Interview With A Front-Line Hero
Interview With Stefani Bohmfalk
Interviewer Imani C. McCray
NYC 2020 COVID-19 Lockown
Uncertain of how to handle a world pandemic, many countries around the world enforced lockdowns to try to slow the spread of the disease. For many countries, this involved closing schools, canceling public events, closing borders, and encouraging people to work from home. The streets became ghost towns and the hospital’s war zones. Front-line nurses traveled any distance to aid where most needed—in the summer of 2020, this was New York City where refrigerated trucks served as make-shift morgues.
Q: Within the 40 days you have been in NYC can you take me through a day that shook your reality?
A: My first time in Queens, day 1, there were 159 patients in that ER everywhere. Two hours into my shift I left the ER and I was just crying, thinking about it now you get so emotional because there are so many people that need help and you can’t help them all. People need oxygen. You walk through and there are oxygen tanks everywhere people running out of O2. The saddest for me was having people die alone and seeing their families couldn’t be there. Trying to wake them up to unlock their phones to Face-time families before they go; I will never forget that. In my time here, I have had more deaths than in my entire nursing career. I have never put so many patients in body bags. Just being with them and hoping they had a good life and hoping their families find peace is what we all went through daily.
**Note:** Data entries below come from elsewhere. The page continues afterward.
-- ==== Sys2Proof/Laws/Effects.lean ====
section
/-! SUPPORT. What the composite operations write: a vacate, a departure, a notice, the order and the records of a
withdrawal and the withdrawal whole, an allocation, a line of the Seal Engine. -/

namespace Sys2Proof.Machine

/-! ### Vacate (R9) -/

/-- The vacated record: VACANT under the next generation. -/
theorem State.vacate_recs (s : State) (n : ChainNo) :
    (s.vacate n).recs = s.recs.set n { gen := s.recs[n].gen + 1, life := .vacant, length := 0, blocks := [] } := by
  simp [State.vacate]

/-- The vacated record's lease is NONE. -/
theorem State.vacate_leases (s : State) (n : ChainNo) : (s.vacate n).leases = s.leases.set n .none := by
  simp [State.vacate]

/-- Every PIU whose stream is on the vacated chain ends it. -/
theorem State.vacate_pius (s : State) (n : ChainNo) :
    (s.vacate n).pius = s.pius.map (Piu.revoke ⟨n, s.recs[n].gen⟩) := by
  simp [State.vacate]

/-- Every entry for the vacated chain becomes void. -/
theorem State.vacate_inqs (s : State) (n : ChainNo) :
    (s.vacate n).inqs = s.inqs.map (InQueue.voidRef ⟨n, s.recs[n].gen⟩) := by
  simp [State.vacate]

/-- A PIU with no stream on the vacated chain keeps its state. -/
theorem Piu.revoke_of_not_streams {u : Piu} {r : ChainRef} (h : u.streams r = false) : u.revoke r = u := by
  simp [Piu.revoke, h]

@[simp] theorem Piu.revoke_link (u : Piu) (r : ChainRef) : (u.revoke r).link = u.link := rfl
@[simp] theorem Piu.revoke_result (u : Piu) (r : ChainRef) : (u.revoke r).result = u.result := rfl
@[simp] theorem Piu.revoke_sel (u : Piu) (r : ChainRef) : (u.revoke r).sel = u.sel := rfl
@[simp] theorem Piu.revoke_early (u : Piu) (r : ChainRef) : (u.revoke r).early = u.early := rfl

/-! ### Notices (R90) -/

/-- A notice to a disabled port is dropped. -/
theorem State.offer_disabled {s : State} {p : Port} (m : Notice) (h : s.isEnabled p = false) : s.offer p m = s := by
  simp [-Fin.getElem_fin, State.offer, State.admits, h, State.raise, set_get]

/-- A notice to a full queue is dropped and raises NOTICE_LOST. -/
theorem State.offer_full {s : State} {p : Port} (m : Notice) (h : s.isEnabled p = true) (hf : 8 ≤ s.notqs[p].length) :
    s.offer p m = { s with edges := s.edges.set p (s.edges[p] ||| 0x20) } := by
  have : ¬ s.notqs[p].length < 8 := by omega
  simp [-Fin.getElem_fin, State.offer, State.admits, h, this, State.raise, set_get]
  rfl

/-- A notice that finds room joins the tail. -/
theorem State.offer_room {s : State} {p : Port} (m : Notice) (h : s.isEnabled p = true) (hf : s.notqs[p].length < 8) :
    s.offer p m = { s with notqs := s.notqs.set p (s.notqs[p] ++ [m]) } := by
  simp [-Fin.getElem_fin, State.offer, State.admits, h, hf]

/-! ### The Store Arbiter (R27) -/

/-- The ring from after a position, round to the position, lists the requesters by rising distance. -/
theorem ringFrom_distance : ∀ a ∈ ring, (ringFrom a).map (ringDistance a) = [1, 2, 3, 4, 5, 6] := by
  decide

/-- Every requester stands in the ring. -/
theorem mem_ring (r : Requester) : r ∈ ring := by
  rcases r with p | _ | _
  · fin_cases p <;> simp [ring]
  · simp [ring]
  · simp [ring]

/-! ### Ordering by key -/

theorem insertByKey_perm {α : Type} (key : α → Nat) (x : α) (l : List α) : (insertByKey key x l).Perm (x :: l) := by
  induction l with
  | nil => exact .refl _
  | cons y l ih =>
    unfold insertByKey
    split
    · exact .refl _
    · exact (ih.cons y).trans (.swap x y l)

/-- The order by keys is a reordering: the same elements, each as often. -/
theorem orderBy_perm {α : Type} (key : α → Nat) (l : List α) : (orderBy key l).Perm l := by
  induction l with
  | nil => exact .refl _
  | cons x l ih => exact (insertByKey_perm key x _).trans (ih.cons x)

/-- The chains a withdrawal takes, each once: those the port owns or takes part in. -/
theorem State.withdrawOrder_mem (s : State) (p : Port) (n : ChainNo) :
    n ∈ s.withdrawOrder p ↔ s.recs[n].life.touches p = true := by
  unfold State.withdrawOrder
  rw [(orderBy_perm _ _).mem_iff]
  simp

theorem State.withdrawOrder_nodup (s : State) (p : Port) : (s.withdrawOrder p).Nodup := by
  unfold State.withdrawOrder
  rw [(orderBy_perm _ _).nodup_iff]
  exact (List.nodup_finRange 64).filter _

/-- The ports a commit withdraws, each once: those of the mask. -/
theorem State.portOrder_mem (s : State) (m : PortSet) (q : Port) : q ∈ s.portOrder m ↔ inSet m q = true := by
  unfold State.portOrder
  rw [(orderBy_perm _ _).mem_iff]
  have : q ∈ ports := by unfold ports; fin_cases q <;> simp
  simp [this]

theorem State.portOrder_nodup (s : State) (m : PortSet) : (s.portOrder m).Nodup := by
  unfold State.portOrder
  rw [(orderBy_perm _ _).nodup_iff]
  exact (show ports.Nodup by decide).filter _

/-! ### Departure (R78, R79) -/

/-- A departure from a record in which a participant stays: the sets and the tallies change. -/
theorem State.depart_stays {s : State} {n : ChainNo} {d : Delivery} {l : Label} {k : Word} {p : Port} {how : Departure}
    (h : s.recs[n].life = .delivering d l k) (hd : (d.leave p how).finished = false) :
    s.depart p how n = s.setRec n { s.recs[n] with life := .delivering (d.leave p how) l k } := by
  unfold State.depart
  simp only [h, hd]
  simp

/-- The last departure: CONSUMED to the origin, then the vacate. -/
theorem State.depart_last {s : State} {n : ChainNo} {d : Delivery} {l : Label} {k : Word} {p : Port} {how : Departure}
    (h : s.recs[n].life = .delivering d l k) (hd : (d.leave p how).finished = true) :
    s.depart p how n =
      (s.setRec n { s.recs[n] with life := .delivering (d.leave p how) l k }).endDelivery n (d.leave p how) l.tag := by
  unfold State.depart
  simp only [h, hd]
  simp

/-! ### One chain of a withdrawal (R146, R147) -/

/-- The record a withdrawal of port p leaves of one it reaches. -/
def ChainRec.withdrawn (p : Port) (r : ChainRec) : ChainRec :=
  match r.life with
  | .delivering d l k =>
    if (d.leave p .withdrawn).finished then { gen := r.gen + 1, life := .vacant, length := 0, blocks := [] }
    else { r with life := .delivering (d.leave p .withdrawn) l k }
  | .vacant | .opened _ _ | .sealing _ _ | .sealed _ _ _ =>
    if r.life.owner = some p then { gen := r.gen + 1, life := .vacant, length := 0, blocks := [] } else r

/-- The lease counter a withdrawal leaves of a record it reaches: NONE for one it vacates. -/
def Lease.withdrawn (p : Port) (r : ChainRec) (c : Lease) : Lease :=
  if (r.withdrawn p).gen = r.gen then c else .none

theorem gen_succ_ne (g : Gen) : g + 1 ≠ g := by
  revert g; decide

/-- One chain's turn in a withdrawal writes its own record and its own lease counter. -/
theorem State.withdrawFrom_record (p : Port) (s : State) (n : ChainNo) :
    (State.withdrawFrom p s n).recs = s.recs.set n (s.recs[n].withdrawn p) ∧
    (State.withdrawFrom p s n).leases = s.leases.set n (Lease.withdrawn p s.recs[n] s.leases[n]) := by
  unfold State.withdrawFrom
  split
  · next h =>
    have h' : s.recs[n].life.owner = some p := by simpa [-Fin.getElem_fin, Life.hasRole] using h
    have : s.recs[n].withdrawn p =
        { gen := s.recs[n].gen + 1, life := .vacant, length := 0, blocks := [] } := by
      unfold ChainRec.withdrawn
      split
      · next e => rw [e] at h'; simp [Life.owner] at h'
      all_goals simp [-Fin.getElem_fin, h']
    rw [Lease.withdrawn, this, State.vacate_recs, State.vacate_leases]
    simp
  · next h =>
    have h' : s.recs[n].life.owner ≠ some p := by simpa [-Fin.getElem_fin, Life.hasRole] using h
    rcases hl : s.recs[n].life with _ | ⟨o, l⟩ | ⟨o, l⟩ | ⟨o, l, k⟩ | ⟨d, l, k⟩
    case delivering =>
      cases hd : (d.leave p .withdrawn).finished
      · rw [State.depart_stays hl hd]
        simp [-Fin.getElem_fin, ChainRec.withdrawn, Lease.withdrawn, hl, hd, set_get]
      · rw [State.depart_last hl hd]
        simp [-Fin.getElem_fin, ChainRec.withdrawn, Lease.withdrawn, hl, hd, State.endDelivery, State.vacate_recs,
          State.vacate_leases, get_set]
    all_goals
      have e : s.depart p .withdrawn n = s := by unfold State.depart; simp only [hl]
      rw [hl] at h'
      simp [-Fin.getElem_fin, e, ChainRec.withdrawn, Lease.withdrawn, hl, h', set_get]

/-- All the chains of a withdrawal, in any order that takes each once. -/
theorem State.withdraw_records (p : Port) (l : List ChainNo) (hl : l.Nodup) (s : State) (n : ChainNo) :
    (l.foldl (State.withdrawFrom p) s).recs[n] = (if n ∈ l then s.recs[n].withdrawn p else s.recs[n]) ∧
    (l.foldl (State.withdrawFrom p) s).leases[n] =
      (if n ∈ l then Lease.withdrawn p s.recs[n] s.leases[n] else s.leases[n]) := by
  induction l generalizing s with
  | nil => simp
  | cons m l ih =>
    obtain ⟨hm, hl⟩ := List.nodup_cons.mp hl
    obtain ⟨e1, e2⟩ := ih hl (State.withdrawFrom p s m)
    obtain ⟨w1, w2⟩ := State.withdrawFrom_record p s m
    rw [List.foldl_cons, e1, e2, w1, w2]
    by_cases hn : m = n
    · subst hn
      simp [-Fin.getElem_fin, hm, get_set]
    · have hn' : ¬ n = m := fun e => hn e.symm
      simp [-Fin.getElem_fin, get_set, hn, hn']

/-- What one chain's turn keeps, a withdrawal's chains keep. -/
theorem State.withdraw_keeps {α : Type} (f : State → α) (p : Port) (h : ∀ s n, f (State.withdrawFrom p s n) = f s)
    (l : List ChainNo) (s : State) : f (l.foldl (State.withdrawFrom p) s) = f s := by
  induction l generalizing s with
  | nil => rfl
  | cons m l ih => rw [List.foldl_cons, ih, h]

/-- What a vacate keeps of a PIU, one chain's turn keeps. -/
theorem State.withdrawFrom_keeps {α : Type} (f : Piu → α) (p q : Port)
    (hf : ∀ (u : Piu) (r : ChainRef), f (u.revoke r) = f u) (s : State) (n : ChainNo) :
    f (State.withdrawFrom p s n).pius[q] = f s.pius[q] := by
  have hv : ∀ t : State, f (t.vacate n).pius[q] = f t.pius[q] := by
    intro t
    have : (t.vacate n).pius[q] = (t.pius[q]).revoke ⟨n, t.recs[n].gen⟩ := by rw [State.vacate_pius]; simp
    rw [this, hf]
  unfold State.withdrawFrom
  split
  · exact hv s
  · unfold State.depart
    split
    · simp only []
      split
      · unfold State.endDelivery; rw [hv]; simp [-Fin.getElem_fin]
      · simp [-Fin.getElem_fin]
    all_goals rfl

/-- A vacate neither starts a stream nor ends one, and keeps the outcome it has earned. -/
theorem Piu.revoke_earned (u : Piu) (r : ChainRef) :
    (u.revoke r).stream.map (·.earned) = u.stream.map (·.earned) := by
  unfold Piu.revoke
  cases u.stream with
  | none => simp
  | some st => simp only []; split <;> rfl

/-- One chain's turn leaves every PIU's link, pin, bits in transit and Result record as they were. -/
theorem State.withdrawFrom_piu (p : Port) (s : State) (n : ChainNo) (q : Port) :
    (State.withdrawFrom p s n).pius[q].link = s.pius[q].link ∧
    (State.withdrawFrom p s n).pius[q].result = s.pius[q].result ∧
    (State.withdrawFrom p s n).pius[q].sel = s.pius[q].sel ∧
    (State.withdrawFrom p s n).pius[q].early = s.pius[q].early ∧
    (State.withdrawFrom p s n).pius[q].wire = s.pius[q].wire :=
  ⟨State.withdrawFrom_keeps (·.link) p q (fun _ _ => rfl) s n,
   State.withdrawFrom_keeps (·.result) p q (fun _ _ => rfl) s n,
   State.withdrawFrom_keeps (·.sel) p q (fun _ _ => rfl) s n,
   State.withdrawFrom_keeps (·.early) p q (fun _ _ => rfl) s n,
   State.withdrawFrom_keeps (·.wire) p q (fun _ _ => rfl) s n⟩

/-! ### The withdrawal in the words of the statements (R145 to R150) -/

/-- One chain's turn in a withdrawal, spelled out by its record's state. -/
theorem State.withdrawFrom_eq (p : Port) (s : State) (n : ChainNo) :
    State.withdrawFrom p s n = State.withoutPort p s n := by
  rcases hl : s.recs[n].life with _ | ⟨o, l⟩ | ⟨o, l⟩ | ⟨o, l, k⟩ | ⟨d, l, k⟩ <;>
    simp only [State.withdrawFrom, State.withoutPort, State.depart, Life.hasRole, Life.owner, hl, beq_iff_eq,
      Option.some.injEq, reduceCtorEq, if_false]
  have hf : (d.leave p .withdrawn).finished = true ↔ (d.less p).pend = 0 ∧ (d.less p).hold = 0 := by
    unfold Delivery.finished; rw [Bool.and_eq_true]; exact and_congr decide_eq_true_iff decide_eq_true_iff
  by_cases h : (d.less p).pend = 0 ∧ (d.less p).hold = 0
  · rw [if_pos (hf.mpr h), if_pos h]
    simp [-Fin.getElem_fin, State.endDelivery, get_set, State.setRec, Delivery.leave, Delivery.consumed, Delivery.less, without]
  · rw [if_neg (fun e => h (hf.mp e)), if_neg h]
    simp [-Fin.getElem_fin, State.setRec, Delivery.leave, Delivery.less, without]

/-- What a withdrawal strips from its port, spelled out. -/
theorem State.stripPort_eq (p : Port) (res : ResultRec) (s : State) : s.stripPort p res = s.stripped p res := by
  have hl : s.pius[p].link.withdraw = (match s.pius[p].link with
      | .body c ops b => .body c ops (bodyWithout b)
      | .deselected => .deselected
      | .command => .command
      | .operand c ops => .operand c ops
      | .ignoring x => .ignoring x) := by
    rcases s.pius[p].link with _ | _ | _ | ⟨c, ops, b⟩ | _ <;> rfl
  have hs : s.pius[p].stream.filter (fun st => st.earned.isSome) = (match s.pius[p].stream with
      | some st => if st.earned = none then none else some st
      | none => none) := by
    rcases s.pius[p].stream with _ | st
    · rfl
    · cases h : st.earned <;> simp [Option.filter, h]
  unfold State.stripPort State.stripped Piu.withdraw
  rw [hl, hs]
  rcases s.claim with _ | cl
  · rfl
  · by_cases hp : cl.holder = p
    · subst hp
      simp only [Option.map_some, if_true]
      rfl
    · have : ¬ (Option.map (·.holder) (some cl) = some p) := fun e => hp (Option.some.inj e)
      simp only [if_neg this, if_neg hp]
      rfl

/-- A withdrawal: the chains' turns in their order, then the port stripped. -/
theorem State.withdraw_eq (p : Port) (res : ResultRec) (s : State) :
    s.withdraw p res = ((s.withdrawOrder p).foldl (State.withoutPort p) s).stripped p res := by
  unfold State.withdraw
  rw [State.stripPort_eq, show State.withdrawFrom p = State.withoutPort p from
    funext fun s => funext fun n => State.withdrawFrom_eq p s n]


end Sys2Proof.Machine
end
Q: “How do you as a front-line nurse during COVID-19 prepare mentally prepare for what you have to do?”
A: In coming to New York, there is nothing I could have done to mentally prepare for this myself. We had no idea what we would be walking into When I was stationed at Queen’s hospital it was literally like a medical war-zone and nothing could have prepared me for that.
Q: What is the most significant experience you are missing during all this?
A: Being with my family and just being able to hug them. Everyone is so afraid of me to even touch me, and I get it because I’m here on the front lines. It’s the stuff you take for granted until you can’t do it. I miss my family so much I can’t wait to go back home, see them, and hug them.
Q: When was the first time you heard of COVID-19 and what was your first reactions?
A: First time I heard about it was back in February, San Antonio was one of the few cities that got the first infected curies, ship passengers. I took care of the very first cruise ship passenger from Japan and that’s where I learned to care for these patients and anyone with potential Covid-19 symptoms. So, I knew and learned about COVID-19 a couple of months before I came to New York and that’s how I ended up here.
Q: Do you have anything you would like to say to the people helping by social distancing and staying inside?
A: I know people want to go back to their normal life and it’s hard I want to go back to my normal life, I want to go shopping. Being on the front line and seeing the people that haven’t done that and can potentially lose their life I would have never believed it until I saw it here. You have to see it to believe it and I don’t wish everyone saw what I saw but understood how bad it is.